Required range: x >= 1
parallel_tool_calls
boolean
default:true

Whether to enable parallel function calling during tool use. Default is True.

reasoning
object | null

Reasoning output from the model, if reasoning is enabled. Contains 'content' and 'type' fields.

store
boolean | null
default:true

Whether to store this response for future retrieval. If False, the response will not be persisted and previous_response_id cannot reference it. Default is True.

temperature
number
default:1

The sampling temperature to use, between 0 and 2. Higher values like 0.8 make output more random, while lower values like 0.2 make it more focused and deterministic. Default is 1.0.

Required range: 0 <= x <= 2
text
object | null

Text generation configuration parameters, if applicable.

tool_choice
default:auto

Controls which (if any) tool the model should use. Can be 'none', 'auto', 'required', or an object specifying a particular tool. Default is 'auto'.

tools
Tools · object[]

A list of tools the model may call. Each tool is defined with a type and function specification following the OpenAI tool format. Supports 'function', 'mcp', 'sse', and 'python' tool types.

top_p
number
default:1

An alternative to temperature sampling, called nucleus sampling, where the model considers the results of tokens with top_p probability mass.

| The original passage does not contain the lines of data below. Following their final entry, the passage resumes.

/-- A valid micro address (R218). -/
def State.microOk (s : State) (a : Nat) : Bool := decide (a ≤ 0x20FF) && decide (a < 0x2000 + s.stores.patch.length)

/-- The microword fetched: from patch RAM, or what the ROM delivers. -/
def State.microWord (s : State) (a : Nat) (rom : BitVec 24) : Nat :=
  if 0x2000 ≤ a then (s.stores.patch.getD (a - 0x2000) 0).toNat else rom.toNat

/-- A microword of format and operation `ok` issues: its effect `eff` gets the state with the thread at the address fetched,
that address and the word. A word of another kind is not this step; a thread that cannot issue does nothing. -/
def State.issueMicro (s : State) (i : Issue) (ok : Nat → Bool) (eff : State → Nat → Nat → State) : State :=
  let n := i.n.val
  let t := i.t.val
  let x := s.thread n t
  if s.issues n t ∧ x.space = .micro then
    let a := s.redirect x.pc
    let w := s.microWord a i.rom
    let s1 := s.setThread n t { x with pc := a }
    if ¬ s.microOk a then s1.trap n t 3 0
    else
      let c := s1.fetchCheck n t i.check (a < 0x2000)
      if ¬ c.2 then c.1
      else if ok w then eff c.1 a w else s
  else s

/-- The thread goes to micro address `a`. -/
def State.toMicro (s : State) (n t a : Nat) : State :=
  if s.microOk a then s.putThread n t { s.thread n t with space := .micro, pc := a } else s.trap n t 3 0

/-- The thread continues at the next micro address. -/
def State.nextMicro (s : State) (n t a : Nat) : State := s.setThread n t { s.thread n t with pc := a + 1 }

def isFormat (f w : Nat) : Bool := w / 2 ^ 22 == f
def isCtrl (op w : Nat) : Bool := w / 2 ^ 22 == 3 && w / 2 ^ 18 % 16 == op

/-- The return address is pushed; a depth of 8 traps (R223). `go` continues with the pushed state. -/
def State.pushRet (s : State) (n t : Nat) (ret : CodeSpace × Nat) (go : State → State) : State :=
  let x := s.thread n t
  if 8 ≤ x.stack.length then s.trap n t 1 0
  else go (s.setThread n t { x with stack := ret :: x.stack })

/-- The latest return address is popped (R223). -/
def State.popRet (s : State) (n t : Nat) (bad : Bool) : State :=
  let x := s.thread n t
  match x.stack with
  | [] => s.trap n t 1 0
  | r :: rest =>
    if bad then s.trap n t 4 0
    else s.putThread n t { x with stack := rest, space := r.1, pc := r.2 }

/-! ## Microwords (R217 to R221) -/

/-- An EXEC's nano-word drives the datapath (R216). -/
def State.nanoEffect (s : State) (n t : Nat) (d : NanoDone) : State :=
  let x := s.thread n t
  let g := d.writes.foldl (fun g w => g.set w.1.val w.2) x.g
  let x1 := { x with g := g, kicked := if d.kick then s.time.us else x.kicked }
  let x2 := match d.flags with
    | some f => { x1 with z := f.1, n := f.2.1, c := f.2.2 }
    | none => x1
  (s.setThread n t x2).setEfs n (((BitVec.ofNat 16 (s.efs n) ||| d.setEf) &&& ~~~d.clrEf).toNat)

def execMwExec (i : Issue) (d : NanoDone) (s : State) : Result :=
  answer (s.issueMicro i (isFormat 0) fun s a w =>
    let n := i.n.val
    let t := i.t.val
    if s.stores.nano.length ≤ w / 2 ^ 10 % 2 ^ 12 then s.trap n t 3 0
    else
      let c := s.fetchCheck n t d.check false
      if c.2 then (c.1.nanoEffect n t d).nextMicro n t a else c.1)

/-- The target of a BRANCH (R219). -/
def State.branchTarget (s : State) (n t w : Nat) (ext : BitVec 32) : Nat :=
  let g := w / 2 ^ 8 % 16
  let b := (List.range 4).foldl (fun v k => v + (if s.condition n t (4 * g + k) ext then 2 ^ k else 0)) 0
  w / 2 ^ 12 % 2 ^ 10 * 16 + Nat.land b (w / 2 ^ 4 % 16)
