-- ==== Sys2Proof/Machine/Dispatch.lean ====
section
/-!
DEFINITION. Sys2Proof/Machine/Dispatch.lean: the effect of every command on everything but the queue, one arm per constructor of Instr.
Readings and choices (notes/assumptions): DEDUCED 81; DESIGN CHOICE 1, 3, 85.
-/
namespace Sys2Proof.Machine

So 0.1 means only tokens comprising the top 10% probability mass are considered. Default is 1.0.

Required range: 0 <= x <= 1
truncation
string
default:disabled

The truncation strategy to use for the context. Can be 'auto' or 'disabled'. Default is 'disabled'.

user
string | null

A unique identifier representing your end-user, which can help Fireworks to monitor and detect abuse.

metadata
object | null

Set of up to 16 key-value pairs that can be attached to the response. Useful for storing additional information about the response in a structured format.